Task prompt:
Please copy out each line of the entries in which "address" appears.

----

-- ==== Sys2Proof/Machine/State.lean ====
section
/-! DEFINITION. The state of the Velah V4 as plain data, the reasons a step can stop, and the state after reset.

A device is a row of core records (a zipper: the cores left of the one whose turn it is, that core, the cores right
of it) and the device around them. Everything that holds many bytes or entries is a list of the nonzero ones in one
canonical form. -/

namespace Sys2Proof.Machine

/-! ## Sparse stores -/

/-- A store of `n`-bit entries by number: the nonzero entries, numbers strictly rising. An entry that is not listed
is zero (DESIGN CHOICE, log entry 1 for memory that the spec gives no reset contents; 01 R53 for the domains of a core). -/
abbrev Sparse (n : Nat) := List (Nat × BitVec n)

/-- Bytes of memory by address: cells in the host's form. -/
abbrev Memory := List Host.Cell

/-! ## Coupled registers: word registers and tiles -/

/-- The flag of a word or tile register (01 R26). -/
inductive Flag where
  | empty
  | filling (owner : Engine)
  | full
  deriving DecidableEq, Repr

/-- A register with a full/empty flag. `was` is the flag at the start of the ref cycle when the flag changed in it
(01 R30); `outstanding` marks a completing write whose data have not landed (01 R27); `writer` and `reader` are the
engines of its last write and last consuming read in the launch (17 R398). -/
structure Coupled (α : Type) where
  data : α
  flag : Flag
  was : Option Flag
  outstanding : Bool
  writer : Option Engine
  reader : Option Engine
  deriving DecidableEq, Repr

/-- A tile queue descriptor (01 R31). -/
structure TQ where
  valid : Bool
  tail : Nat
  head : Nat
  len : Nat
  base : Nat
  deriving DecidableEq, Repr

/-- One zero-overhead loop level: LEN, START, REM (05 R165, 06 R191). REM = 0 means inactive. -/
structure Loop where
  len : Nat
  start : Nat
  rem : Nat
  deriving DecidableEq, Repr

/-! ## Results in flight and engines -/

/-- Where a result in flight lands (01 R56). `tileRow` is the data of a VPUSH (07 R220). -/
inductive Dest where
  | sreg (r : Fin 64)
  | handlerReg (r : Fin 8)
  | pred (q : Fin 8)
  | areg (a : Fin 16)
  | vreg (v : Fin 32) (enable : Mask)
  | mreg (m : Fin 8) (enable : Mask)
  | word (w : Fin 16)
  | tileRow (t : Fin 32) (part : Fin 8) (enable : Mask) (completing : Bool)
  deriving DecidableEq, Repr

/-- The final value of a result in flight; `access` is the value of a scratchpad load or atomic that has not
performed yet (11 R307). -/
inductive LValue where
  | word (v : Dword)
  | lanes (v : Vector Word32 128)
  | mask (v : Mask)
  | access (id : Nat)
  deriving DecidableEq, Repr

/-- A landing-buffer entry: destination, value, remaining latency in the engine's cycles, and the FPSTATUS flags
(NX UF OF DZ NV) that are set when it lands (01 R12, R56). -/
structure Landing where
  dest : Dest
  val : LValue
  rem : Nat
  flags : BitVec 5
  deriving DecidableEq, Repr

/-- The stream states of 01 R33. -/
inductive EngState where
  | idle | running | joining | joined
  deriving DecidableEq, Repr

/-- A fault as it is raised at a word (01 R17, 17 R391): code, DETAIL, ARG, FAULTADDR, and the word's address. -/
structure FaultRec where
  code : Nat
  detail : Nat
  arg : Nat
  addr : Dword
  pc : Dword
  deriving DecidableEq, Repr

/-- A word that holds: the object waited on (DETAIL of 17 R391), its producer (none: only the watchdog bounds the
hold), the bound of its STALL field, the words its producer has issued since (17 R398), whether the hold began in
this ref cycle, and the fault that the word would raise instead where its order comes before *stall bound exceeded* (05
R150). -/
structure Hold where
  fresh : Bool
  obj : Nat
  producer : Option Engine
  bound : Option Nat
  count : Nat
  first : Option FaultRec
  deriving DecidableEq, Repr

----

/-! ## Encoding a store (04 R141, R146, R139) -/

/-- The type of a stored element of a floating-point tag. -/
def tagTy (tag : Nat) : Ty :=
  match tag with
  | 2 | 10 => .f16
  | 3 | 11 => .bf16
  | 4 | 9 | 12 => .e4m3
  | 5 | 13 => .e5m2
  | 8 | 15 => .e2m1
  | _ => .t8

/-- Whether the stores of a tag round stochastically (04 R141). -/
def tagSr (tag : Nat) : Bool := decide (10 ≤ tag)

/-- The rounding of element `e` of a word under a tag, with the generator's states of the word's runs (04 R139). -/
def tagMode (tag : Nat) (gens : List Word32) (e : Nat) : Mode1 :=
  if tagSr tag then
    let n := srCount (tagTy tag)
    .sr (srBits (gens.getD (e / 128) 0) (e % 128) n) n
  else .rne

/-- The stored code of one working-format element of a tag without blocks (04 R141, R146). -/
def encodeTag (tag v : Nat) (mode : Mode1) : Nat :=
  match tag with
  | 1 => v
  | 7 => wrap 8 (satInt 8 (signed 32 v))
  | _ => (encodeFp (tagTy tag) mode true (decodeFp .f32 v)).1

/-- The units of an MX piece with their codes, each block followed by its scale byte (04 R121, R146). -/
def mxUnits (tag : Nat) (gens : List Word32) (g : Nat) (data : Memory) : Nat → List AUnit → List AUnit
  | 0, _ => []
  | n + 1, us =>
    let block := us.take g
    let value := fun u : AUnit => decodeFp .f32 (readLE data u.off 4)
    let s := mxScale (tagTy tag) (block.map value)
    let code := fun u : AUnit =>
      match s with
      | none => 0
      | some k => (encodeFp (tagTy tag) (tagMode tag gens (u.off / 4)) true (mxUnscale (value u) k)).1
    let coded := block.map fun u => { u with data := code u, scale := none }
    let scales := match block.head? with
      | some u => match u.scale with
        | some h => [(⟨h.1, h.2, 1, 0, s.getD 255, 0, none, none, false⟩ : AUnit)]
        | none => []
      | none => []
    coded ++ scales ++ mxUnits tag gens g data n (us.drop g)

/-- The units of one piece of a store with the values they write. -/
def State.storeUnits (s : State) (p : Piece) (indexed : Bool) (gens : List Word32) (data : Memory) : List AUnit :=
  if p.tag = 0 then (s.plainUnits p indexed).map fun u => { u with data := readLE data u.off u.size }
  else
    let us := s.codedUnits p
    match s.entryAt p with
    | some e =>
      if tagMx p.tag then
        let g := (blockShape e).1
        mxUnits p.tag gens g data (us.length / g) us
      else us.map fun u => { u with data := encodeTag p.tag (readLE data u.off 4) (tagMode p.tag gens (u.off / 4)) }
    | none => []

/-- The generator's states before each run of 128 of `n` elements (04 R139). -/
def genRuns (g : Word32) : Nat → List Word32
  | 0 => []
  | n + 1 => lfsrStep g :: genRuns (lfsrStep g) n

----

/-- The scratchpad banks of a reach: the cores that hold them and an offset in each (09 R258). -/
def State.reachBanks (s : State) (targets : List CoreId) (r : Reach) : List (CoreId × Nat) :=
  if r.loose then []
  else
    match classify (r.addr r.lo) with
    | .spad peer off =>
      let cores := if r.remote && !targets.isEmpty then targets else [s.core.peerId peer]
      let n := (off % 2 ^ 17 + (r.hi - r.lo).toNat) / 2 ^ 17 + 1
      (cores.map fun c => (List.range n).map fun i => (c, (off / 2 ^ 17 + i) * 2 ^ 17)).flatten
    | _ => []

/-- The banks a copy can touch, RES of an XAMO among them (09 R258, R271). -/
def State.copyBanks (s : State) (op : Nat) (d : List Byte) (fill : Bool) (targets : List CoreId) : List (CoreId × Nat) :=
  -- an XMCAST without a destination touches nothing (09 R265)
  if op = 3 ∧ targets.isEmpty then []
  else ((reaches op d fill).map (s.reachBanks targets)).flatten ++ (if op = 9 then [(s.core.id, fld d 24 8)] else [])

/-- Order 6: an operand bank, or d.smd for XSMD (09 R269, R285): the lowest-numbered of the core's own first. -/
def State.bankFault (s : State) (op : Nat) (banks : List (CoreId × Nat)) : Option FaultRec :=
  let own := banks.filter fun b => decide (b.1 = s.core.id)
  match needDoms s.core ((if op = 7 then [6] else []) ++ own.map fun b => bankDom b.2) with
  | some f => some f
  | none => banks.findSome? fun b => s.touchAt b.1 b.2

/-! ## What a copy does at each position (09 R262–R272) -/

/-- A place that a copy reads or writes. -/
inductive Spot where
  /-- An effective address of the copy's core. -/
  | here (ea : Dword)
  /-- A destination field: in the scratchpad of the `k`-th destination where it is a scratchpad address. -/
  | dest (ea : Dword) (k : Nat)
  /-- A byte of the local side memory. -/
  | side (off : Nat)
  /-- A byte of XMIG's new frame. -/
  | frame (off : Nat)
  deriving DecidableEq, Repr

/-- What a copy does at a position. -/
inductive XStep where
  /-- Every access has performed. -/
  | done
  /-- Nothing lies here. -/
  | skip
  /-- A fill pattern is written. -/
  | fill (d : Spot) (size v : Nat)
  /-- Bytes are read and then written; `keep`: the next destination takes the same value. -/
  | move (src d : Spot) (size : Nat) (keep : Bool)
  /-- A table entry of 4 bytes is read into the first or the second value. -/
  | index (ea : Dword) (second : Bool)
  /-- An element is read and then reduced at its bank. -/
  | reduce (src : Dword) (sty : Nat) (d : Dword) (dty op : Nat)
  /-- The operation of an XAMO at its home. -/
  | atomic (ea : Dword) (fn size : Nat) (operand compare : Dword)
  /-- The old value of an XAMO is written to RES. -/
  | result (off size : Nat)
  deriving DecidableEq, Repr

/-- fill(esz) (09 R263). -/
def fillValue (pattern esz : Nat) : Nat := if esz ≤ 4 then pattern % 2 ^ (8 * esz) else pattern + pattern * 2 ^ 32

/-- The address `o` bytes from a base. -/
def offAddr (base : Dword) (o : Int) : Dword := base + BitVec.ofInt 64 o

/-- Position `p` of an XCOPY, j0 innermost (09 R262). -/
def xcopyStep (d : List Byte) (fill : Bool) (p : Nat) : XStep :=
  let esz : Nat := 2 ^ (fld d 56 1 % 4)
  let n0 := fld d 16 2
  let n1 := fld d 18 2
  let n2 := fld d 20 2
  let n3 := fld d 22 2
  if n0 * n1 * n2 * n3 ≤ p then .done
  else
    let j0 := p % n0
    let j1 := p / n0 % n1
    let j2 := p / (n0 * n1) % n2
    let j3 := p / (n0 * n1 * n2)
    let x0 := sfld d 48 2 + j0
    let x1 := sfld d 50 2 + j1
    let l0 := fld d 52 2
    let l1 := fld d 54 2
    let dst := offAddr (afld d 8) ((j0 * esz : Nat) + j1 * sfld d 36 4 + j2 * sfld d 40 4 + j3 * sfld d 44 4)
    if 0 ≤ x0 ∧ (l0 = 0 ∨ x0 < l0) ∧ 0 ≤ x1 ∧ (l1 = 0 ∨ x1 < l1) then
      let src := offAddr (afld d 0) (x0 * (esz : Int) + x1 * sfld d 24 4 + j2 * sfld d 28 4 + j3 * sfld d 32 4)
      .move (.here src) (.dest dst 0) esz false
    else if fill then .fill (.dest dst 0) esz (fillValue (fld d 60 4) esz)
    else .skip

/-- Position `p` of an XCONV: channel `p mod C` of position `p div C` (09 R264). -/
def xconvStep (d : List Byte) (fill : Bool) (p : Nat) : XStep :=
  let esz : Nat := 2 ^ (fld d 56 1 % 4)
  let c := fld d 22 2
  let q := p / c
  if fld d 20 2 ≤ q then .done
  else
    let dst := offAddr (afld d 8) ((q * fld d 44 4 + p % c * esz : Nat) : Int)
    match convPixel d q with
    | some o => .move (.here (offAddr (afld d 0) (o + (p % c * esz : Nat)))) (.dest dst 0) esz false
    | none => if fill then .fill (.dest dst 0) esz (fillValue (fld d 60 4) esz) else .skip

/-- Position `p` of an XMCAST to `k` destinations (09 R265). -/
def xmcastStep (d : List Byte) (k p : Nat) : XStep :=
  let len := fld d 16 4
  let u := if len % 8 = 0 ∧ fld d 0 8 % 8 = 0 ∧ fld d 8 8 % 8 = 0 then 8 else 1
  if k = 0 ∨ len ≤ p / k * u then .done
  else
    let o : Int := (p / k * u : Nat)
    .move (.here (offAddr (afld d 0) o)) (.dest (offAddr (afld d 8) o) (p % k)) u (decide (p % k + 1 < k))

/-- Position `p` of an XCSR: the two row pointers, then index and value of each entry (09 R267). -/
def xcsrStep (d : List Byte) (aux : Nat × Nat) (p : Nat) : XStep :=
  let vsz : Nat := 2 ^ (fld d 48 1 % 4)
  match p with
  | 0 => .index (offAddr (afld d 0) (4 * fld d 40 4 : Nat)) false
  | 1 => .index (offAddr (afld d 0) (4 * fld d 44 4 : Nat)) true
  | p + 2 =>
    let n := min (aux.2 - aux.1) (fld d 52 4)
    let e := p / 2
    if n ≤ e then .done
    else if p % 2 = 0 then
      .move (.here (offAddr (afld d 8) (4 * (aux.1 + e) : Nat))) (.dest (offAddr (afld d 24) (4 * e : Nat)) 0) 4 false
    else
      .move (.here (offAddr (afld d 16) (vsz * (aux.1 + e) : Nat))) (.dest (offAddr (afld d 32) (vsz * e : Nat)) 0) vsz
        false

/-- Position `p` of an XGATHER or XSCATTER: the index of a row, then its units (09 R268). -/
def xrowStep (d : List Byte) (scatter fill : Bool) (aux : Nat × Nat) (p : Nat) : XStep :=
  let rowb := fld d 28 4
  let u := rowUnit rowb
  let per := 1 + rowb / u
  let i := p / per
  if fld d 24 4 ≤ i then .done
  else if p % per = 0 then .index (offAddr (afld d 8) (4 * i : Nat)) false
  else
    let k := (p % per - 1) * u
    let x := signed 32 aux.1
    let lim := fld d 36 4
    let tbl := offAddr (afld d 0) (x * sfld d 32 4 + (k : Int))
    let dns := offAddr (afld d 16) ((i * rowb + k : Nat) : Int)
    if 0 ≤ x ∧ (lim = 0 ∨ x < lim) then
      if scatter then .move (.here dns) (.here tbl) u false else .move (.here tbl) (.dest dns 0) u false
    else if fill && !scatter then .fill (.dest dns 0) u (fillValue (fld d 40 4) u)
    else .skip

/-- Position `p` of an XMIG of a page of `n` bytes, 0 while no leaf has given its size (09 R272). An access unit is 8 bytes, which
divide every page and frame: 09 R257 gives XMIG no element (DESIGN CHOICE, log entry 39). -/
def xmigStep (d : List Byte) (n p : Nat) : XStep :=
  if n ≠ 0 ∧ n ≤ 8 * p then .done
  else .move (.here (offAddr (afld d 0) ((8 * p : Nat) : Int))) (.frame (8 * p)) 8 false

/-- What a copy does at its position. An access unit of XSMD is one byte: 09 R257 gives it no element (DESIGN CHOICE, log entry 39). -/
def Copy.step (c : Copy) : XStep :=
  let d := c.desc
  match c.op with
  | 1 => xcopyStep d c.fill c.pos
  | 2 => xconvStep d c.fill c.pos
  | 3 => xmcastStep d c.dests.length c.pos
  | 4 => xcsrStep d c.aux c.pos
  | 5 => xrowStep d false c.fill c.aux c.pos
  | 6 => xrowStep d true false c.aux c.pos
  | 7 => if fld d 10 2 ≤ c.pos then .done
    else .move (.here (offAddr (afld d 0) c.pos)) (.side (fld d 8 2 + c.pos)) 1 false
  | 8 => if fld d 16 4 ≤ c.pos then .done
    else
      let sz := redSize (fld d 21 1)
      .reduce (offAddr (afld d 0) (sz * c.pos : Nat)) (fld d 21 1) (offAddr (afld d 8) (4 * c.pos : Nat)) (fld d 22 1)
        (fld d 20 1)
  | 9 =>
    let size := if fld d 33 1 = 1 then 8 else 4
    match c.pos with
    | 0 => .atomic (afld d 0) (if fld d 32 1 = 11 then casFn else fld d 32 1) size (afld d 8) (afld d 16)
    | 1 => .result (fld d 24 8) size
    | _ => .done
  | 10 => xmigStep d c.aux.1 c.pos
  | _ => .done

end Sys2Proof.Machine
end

----

Answer for this exercise:
/-- Bytes of memory by address: cells in the host's form. -/
/-- A fault as it is raised at a word (01 R17, 17 R391): code, DETAIL, ARG, FAULTADDR, and the word's address. -/
  /-- An effective address of the copy's core. -/
  /-- A destination field: in the scratchpad of the `k`-th destination where it is a scratchpad address. -/
/-- The address `o` bytes from a base. -/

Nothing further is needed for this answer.